Zory McDonald works as a finance manager at Rust-Oleum’s plant in Pleasant Prairie, Wisconsin, commuting about 45 minutes a day from her home in Round Lake, Illinois.
She’s worried about a pending bill in Illinois that would allow the state to remain in daylight saving time year-round. Doing so would put her home and her job in different time zones for half the year.
McDonald’s 11-year-old son goes to before- and after-care at his school. She said when the time zones are different, she would need to work with her boss to adjust her hours.
"When they are in school, you are limited to what options you have," McDonald said. "It would be really tough to juggle responsibilities with children and responsibilities with work. An hour would make a big complication."
McDonald isn’t alone. As Wisconsin continues to attract Illinois companies choosing to move their headquarters north, more and more Illinois residents are commuting.

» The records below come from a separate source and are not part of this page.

-- ==== Sys2Proof/Machine/Tree.lean ====
section
/-! DEFINITION. The tree builder, serializer and deserializer commands (43_tree.md): BUILD_TREE, SET_ROOT, DUMP_TREE,
REBUILD_TREE. -/

namespace Sys2Proof.Machine

/-- ROOT <- x, NODE[x].HELD <- ROOT, UNIQUE <- Leaves(x) (R145, R147, R153). -/
def Pool.makeRoot (p : Pool) (x : Nat) : Pool :=
  { p.setHeld x .root with root := x, unique := (p.setHeld x .root).leaves x }

/-! ### BUILD_TREE -/

/-- Enqueue inside BUILD_TREE: a full queue is CapacityError(PQ_FULL) (R145, D21). -/
def mustInsert (x : Nat) : Proc Unit := do
  let r ← getRegs
  require (r.pool.size != r.pool.cap) .pqFull
  modifyPool (·.heapInsert x)

/-- Dequeue inside BUILD_TREE: an empty queue is CapacityError(PQ_EMPTY) (R145, D21). -/
def mustExtract : Proc Nat := do
  let r ← getRegs
  require (r.pool.size != 0) .pqEmpty
  heapExtract

/-- The leaves of BUILD_TREE, one for each symbol of the list with a count (R145). -/
def enqueueLeaves : List Byte → Proc Unit
  | [] => return ()
  | s :: rest => do
    let r ← getRegs
    if r.histAt s = 0 then enqueueLeaves rest
    else
      let x ← alloc .leaf s (r.histAt s) NIL NIL .nodePoolFull
      mustInsert x
      enqueueLeaves rest

/-- One pass of BUILD_TREE's loop: join the two minimum nodes, the first dequeued on the left (R145, D11). -/
def joinTwo : Proc Unit := do
  let l ← heapExtract
  let x ← mustExtract
  let r ← getRegs
  let f ← joinedFreq (r.pool.node l).freq (r.pool.node x).freq
  let p ← alloc .internal 0 f l x .nodePoolFull
  modifyPool (·.adopt l x)
  mustInsert p

/-- BUILD_TREE's loop while SIZE > 1 (R145). Each pass takes two nodes and adds one, so SIZE passes are enough. -/
def joinLoop : (fuel : Nat) → Proc Unit
  | 0 => return ()
  | fuel + 1 => do
    let r ← getRegs
    if 1 < r.pool.size then
      joinTwo
      joinLoop fuel
    else return ()

/-- The body of BUILD_TREE (R145); it yields the root. -/
def buildTree : Proc Nat := do
  modifyPool fun p => { p.cleared with cap := 256 }
  enqueueLeaves symbols
  let r ← getRegs
  require (r.pool.size != 0) .emptyHistogram
  joinLoop r.pool.size
  let x ← heapExtract
  modifyPool (·.makeRoot x)
  return x

/-! ### SET_ROOT -/

/-- NODE[ROOT].HELD <- NONE when there is a root (R147). -/
def Pool.releaseRoot (p : Pool) : Pool := if p.root = NIL then p else p.setHeld p.root .unowned

/-- The body of SET_ROOT (R147): NIL releases the root. -/
def setRoot (na : Nat) : Proc Unit := do
  if na = NIL then modifyPool fun p => { p.releaseRoot with root := NIL, unique := 0 }
  else
    checkFree na
    modifyPool (·.releaseRoot.makeRoot na)

/-! ### DUMP_TREE -/

/-- The body of DUMP_TREE (R151); it yields the number of bytes of the dump. -/
def dumpTree : Proc Nat := do
  let n ← rootOperand
  requireOutAligned
  let cfg ← getConfig
  let r ← getRegs
  outBytes (r.pool.dump cfg n)
  flushOut
  return (r.pool.dump cfg n).length

/-! ### REBUILD_TREE -/

/-- A byte of the dump, or TREE_TRUNCATED when the input ends (R153). -/
def dumpByte : Proc Byte := do
  match ← inByte with
  | none => raise .treeTruncated
  | some b => return b

/-- push x on S (R153). -/
def Pool.pushStack (p : Pool) (x : Nat) : Pool := { p with stack := x :: p.stack }

/-- A leaf marker with its symbol: the leaf is pushed on S (R153). -/
def rebuildLeaf (sym : Byte) : Proc Unit := do
  let r ← getRegs
  require (r.pool.stack.length != stackCap) .treeOverflow
  let x ← alloc .leaf sym 0 NIL NIL .treeOverflow
  modifyPool (·.pushStack x)

/-- An internal marker: the first pop of S is the right child, the second the left one (R153). -/
def rebuildInternal : Proc Unit := do
  let r ← getRegs
  match r.pool.stack with
  | right :: left :: rest =>
    modifyPool fun p => { p with stack := rest }
    let x ← alloc .internal 0 0 left right .treeOverflow
    modifyPool (·.adopt left right)
    modifyPool (·.pushStack x)
  | _ => raise .treeUnderflow

/-- The loop of REBUILD_TREE over the `rem` bytes still to come (R153). -/
def rebuildLoop : (rem : Nat) → Proc Unit
  | 0 => return ()
  | 1 => do
    let cfg ← getConfig
    let m ← dumpByte
    if m = cfg.leafMarker then raise .treeLeafSplit
    else if m = cfg.internalMarker then rebuildInternal
    else raise .treeBadMarker
  | rem + 2 => do
    let cfg ← getConfig
    let m ← dumpByte
    if m = cfg.leafMarker then
      let sym ← dumpByte
      rebuildLeaf sym
      rebuildLoop rem
    else if m = cfg.internalMarker then
      rebuildInternal
      rebuildLoop (rem + 1)
    else raise .treeBadMarker

/-- The end of REBUILD_TREE: exactly one node is left on S, it is popped, and it is no leaf (R153). -/
def rebuiltRoot : Proc Nat := do
  let r ← getRegs
  match r.pool.stack with
  | [x] =>
    modifyPool fun p => { p with stack := [] }
    require ((r.pool.node x).kind != .leaf) .treeDegenerate
    modifyPool (·.makeRoot x)
    return x
  | _ => raise .treeDepth

/-- The body of REBUILD_TREE (R153); it yields the root. -/
def rebuildTree : Proc Nat := do
  requireInAligned
  modifyPool fun p => { p.cleared with stack := [] }
  let r ← getRegs
  rebuildLoop r.hdr.treeSize.toNat
  rebuiltRoot

/-! ### The meanings -/

/-- RESULT is ROOT (R145). -/
def execBuildTree (s : State) : Host.Outcome State Fault Refusal :=
  .next (s.perform .buildTree false do
    let x ← buildTree
    return theNode x)

/-- RESULT is NA (R147). -/
def execSetRoot (na : Nat) (s : State) : Host.Outcome State Fault Refusal :=
  .next (s.perform (.setRoot na) false do
    setRoot na
    return theNode na)

/-- RESULT is the length of the dump (R151). -/
def execDumpTree (s : State) : Host.Outcome State Fault Refusal :=
  .next (s.perform .dumpTree false do
    let n ← dumpTree
    return (true, BitVec.ofNat 64 n))

/-- RESULT is ROOT (R153). -/
def execRebuildTree (s : State) : Host.Outcome State Fault Refusal :=
  .next (s.perform .rebuildTree false do
    let x ← rebuildTree
    return theNode x)

end Sys2Proof.Machine
end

Besides commuting workers, having Wisconsin and Illinois on different time zones could wreak havoc. Or at least, cause a lot of head scratching. Think flights at Chicago O'Hare International Airport, Packers-Bears games and the Amtrak Hiawatha.
Marc Magliari, spokesman for Amtrak says fear not, trains cross every time zone and schedules are always presented in local time.
If the Illinois bill is approved, March would be the last time residents change their clocks. But the change has a way to go. The Illinois Senate approved the bill in November. It remains in the House and continues to gain co-sponsorship. If it passes, it requires a signature from the governor and approval in Congress.
The desire to stop changing the clocks is not uncommon. According to the St. Louis Post-Dispatch, more than 35 states introduced legislation in 2019 to do away with seasonal time changes by eliminating or standardizing daylight saving time.
The Uniform Time Act of 1966 allows states to opt out of daylight saving, which Hawaii and Arizona have done, but does not allow states to choose to stay in daylight time year-round unless approved by Congress.
In Wisconsin, state Reps. Samantha Kerkman, R-Salem, and Michael Schraa, R-Oshkosh, introduced legislation in 2017 that would have eliminated daylight saving time in the state. But it never made it to the floor for a vote because there weren’t enough co-sponsors. One of the issues, Kerkman said, was what surrounding states were doing.
Kerkman said with a bill pending in Illinois and other bills previously considered in Minnesota and Michigan, she would like Wisconsin to again contemplate remaining in daylight saving time.
"The consensus from my constituents are they would like to stay on daylight saving time, especially in the summer," Kerkman said. "Wisconsin has many lakes, Minnesota has many lakes, everyone likes to recreate."
Kerkman said because making the change requires congressional approval, she thinks it would be wise for a group of Midwestern states to lobby together.
"It won’t be introduced in this session, because we are coming to the end, but I think going forward I think this is something I would be interested in doing," Kerkman said.
The individual state bills could also become moot.
There are currently two federal bills pending. In the U.S. Senate, the Sunshine Protection Act makes daylight saving time the new, permanent standard time. In the House, the Daylight Act allows states to observe daylight savings time year-round.
Scott Yates is a technology entrepreneur in Colorado who has run a website for the last six years dedicated to staying on daylight saving time year-round.
He said he’s never seen more interest in this topic than now. In fact, Wednesday, Yates tracked 13 new bills related to changing, or not changing the clocks.
"I’ve got to tell you, the interest I’ve seen from legislators, the public and reporters and the visits to my website," Yates said. "I'm getting the visits that I usually get in the days right before the time change. I'm not sure if we’re exactly at the tipping point, but I can see it from here."